> Your instructions
Reproduce exactly the line with "s.mixLate := rfl" and the lines after it. Stop at the last line of the data and include nothing else.

___ Given records ___

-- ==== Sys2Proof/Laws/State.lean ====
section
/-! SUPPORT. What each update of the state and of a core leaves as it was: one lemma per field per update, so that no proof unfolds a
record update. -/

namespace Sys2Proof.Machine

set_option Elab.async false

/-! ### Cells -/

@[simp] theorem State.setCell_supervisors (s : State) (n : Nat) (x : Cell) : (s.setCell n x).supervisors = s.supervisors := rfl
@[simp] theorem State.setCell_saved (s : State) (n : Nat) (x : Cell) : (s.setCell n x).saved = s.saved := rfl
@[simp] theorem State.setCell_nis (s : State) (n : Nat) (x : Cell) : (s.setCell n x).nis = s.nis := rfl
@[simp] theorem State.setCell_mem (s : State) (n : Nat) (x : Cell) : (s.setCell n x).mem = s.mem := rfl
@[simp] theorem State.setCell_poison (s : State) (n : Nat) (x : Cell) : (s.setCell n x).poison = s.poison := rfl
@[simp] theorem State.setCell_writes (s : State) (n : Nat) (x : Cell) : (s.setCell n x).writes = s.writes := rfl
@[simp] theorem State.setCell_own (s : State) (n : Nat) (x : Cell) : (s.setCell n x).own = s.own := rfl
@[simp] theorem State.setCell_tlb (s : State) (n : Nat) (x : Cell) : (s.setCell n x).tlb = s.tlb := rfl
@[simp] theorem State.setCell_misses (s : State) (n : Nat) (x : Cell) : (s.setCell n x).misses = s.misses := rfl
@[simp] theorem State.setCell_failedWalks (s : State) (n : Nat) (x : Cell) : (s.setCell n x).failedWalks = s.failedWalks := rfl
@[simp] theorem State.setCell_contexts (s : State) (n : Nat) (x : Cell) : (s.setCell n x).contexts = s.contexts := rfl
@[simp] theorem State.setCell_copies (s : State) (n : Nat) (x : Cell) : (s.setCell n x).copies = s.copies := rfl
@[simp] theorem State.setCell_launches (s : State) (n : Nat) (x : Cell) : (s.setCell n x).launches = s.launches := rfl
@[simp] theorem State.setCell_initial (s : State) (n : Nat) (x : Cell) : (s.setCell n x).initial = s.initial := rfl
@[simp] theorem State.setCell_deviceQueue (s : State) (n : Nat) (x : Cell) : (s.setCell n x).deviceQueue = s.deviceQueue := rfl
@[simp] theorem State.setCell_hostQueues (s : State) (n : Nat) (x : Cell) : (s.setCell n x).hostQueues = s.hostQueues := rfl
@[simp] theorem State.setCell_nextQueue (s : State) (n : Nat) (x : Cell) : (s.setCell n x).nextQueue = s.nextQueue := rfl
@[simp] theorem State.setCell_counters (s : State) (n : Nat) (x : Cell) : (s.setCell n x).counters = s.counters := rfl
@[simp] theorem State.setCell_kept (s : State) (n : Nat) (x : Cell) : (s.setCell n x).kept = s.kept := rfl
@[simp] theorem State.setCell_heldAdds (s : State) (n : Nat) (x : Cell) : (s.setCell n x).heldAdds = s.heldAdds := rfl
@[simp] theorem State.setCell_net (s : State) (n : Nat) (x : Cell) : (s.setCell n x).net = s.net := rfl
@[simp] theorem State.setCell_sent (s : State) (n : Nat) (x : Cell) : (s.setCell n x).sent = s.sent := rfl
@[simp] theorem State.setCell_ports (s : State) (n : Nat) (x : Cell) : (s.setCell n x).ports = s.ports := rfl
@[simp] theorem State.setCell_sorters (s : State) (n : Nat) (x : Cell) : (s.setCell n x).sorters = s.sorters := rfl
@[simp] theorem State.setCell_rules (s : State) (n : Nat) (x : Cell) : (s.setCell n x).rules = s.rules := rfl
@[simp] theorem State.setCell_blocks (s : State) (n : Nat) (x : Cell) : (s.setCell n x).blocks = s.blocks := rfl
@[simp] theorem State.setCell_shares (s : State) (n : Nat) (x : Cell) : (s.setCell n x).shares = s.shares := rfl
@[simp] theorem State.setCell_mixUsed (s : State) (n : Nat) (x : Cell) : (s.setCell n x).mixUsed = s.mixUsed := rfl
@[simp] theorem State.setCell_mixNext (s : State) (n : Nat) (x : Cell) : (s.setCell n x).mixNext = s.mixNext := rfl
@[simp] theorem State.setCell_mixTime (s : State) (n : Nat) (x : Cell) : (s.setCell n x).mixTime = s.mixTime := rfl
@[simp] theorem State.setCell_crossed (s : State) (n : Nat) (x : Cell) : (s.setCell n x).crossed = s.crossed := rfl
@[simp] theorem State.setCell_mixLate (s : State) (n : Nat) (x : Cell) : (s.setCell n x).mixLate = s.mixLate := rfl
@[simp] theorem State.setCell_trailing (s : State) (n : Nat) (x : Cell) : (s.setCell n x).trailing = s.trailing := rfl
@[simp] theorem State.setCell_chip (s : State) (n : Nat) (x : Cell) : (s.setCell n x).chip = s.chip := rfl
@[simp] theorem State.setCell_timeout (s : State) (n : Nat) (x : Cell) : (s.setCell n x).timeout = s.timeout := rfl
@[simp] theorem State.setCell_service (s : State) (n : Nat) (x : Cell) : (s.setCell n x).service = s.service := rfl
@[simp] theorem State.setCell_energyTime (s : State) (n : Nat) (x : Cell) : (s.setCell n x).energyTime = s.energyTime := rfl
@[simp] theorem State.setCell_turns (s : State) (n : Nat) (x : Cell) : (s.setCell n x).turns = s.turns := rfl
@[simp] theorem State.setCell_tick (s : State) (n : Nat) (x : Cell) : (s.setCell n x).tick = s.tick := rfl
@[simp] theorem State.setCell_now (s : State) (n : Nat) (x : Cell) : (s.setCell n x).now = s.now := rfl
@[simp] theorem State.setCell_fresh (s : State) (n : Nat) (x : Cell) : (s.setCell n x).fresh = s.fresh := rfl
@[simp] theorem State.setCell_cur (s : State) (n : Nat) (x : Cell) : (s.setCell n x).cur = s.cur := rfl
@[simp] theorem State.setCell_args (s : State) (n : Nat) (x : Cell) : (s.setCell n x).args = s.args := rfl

___

> Reply to the exercise
@[simp] theorem State.setCell_mixLate (s : State) (n : Nat) (x : Cell) : (s.setCell n x).mixLate = s.mixLate := rfl
@[simp] theorem State.setCell_trailing (s : State) (n : Nat) (x : Cell) : (s.setCell n x).trailing = s.trailing := rfl
@[simp] theorem State.setCell_chip (s : State) (n : Nat) (x : Cell) : (s.setCell n x).chip = s.chip := rfl
@[simp] theorem State.setCell_timeout (s : State) (n : Nat) (x : Cell) : (s.setCell n x).timeout = s.timeout := rfl
@[simp] theorem State.setCell_service (s : State) (n : Nat) (x : Cell) : (s.setCell n x).service = s.service := rfl
@[simp] theorem State.setCell_energyTime (s : State) (n : Nat) (x : Cell) : (s.setCell n x).energyTime = s.energyTime := rfl
@[simp] theorem State.setCell_turns (s : State) (n : Nat) (x : Cell) : (s.setCell n x).turns = s.turns := rfl
@[simp] theorem State.setCell_tick (s : State) (n : Nat) (x : Cell) : (s.setCell n x).tick = s.tick := rfl
@[simp] theorem State.setCell_now (s : State) (n : Nat) (x : Cell) : (s.setCell n x).now = s.now := rfl
@[simp] theorem State.setCell_fresh (s : State) (n : Nat) (x : Cell) : (s.setCell n x).fresh = s.fresh := rfl
@[simp] theorem State.setCell_cur (s : State) (n : Nat) (x : Cell) : (s.setCell n x).cur = s.cur := rfl
@[simp] theorem State.setCell_args (s : State) (n : Nat) (x : Cell) : (s.setCell n x).args = s.args := rfl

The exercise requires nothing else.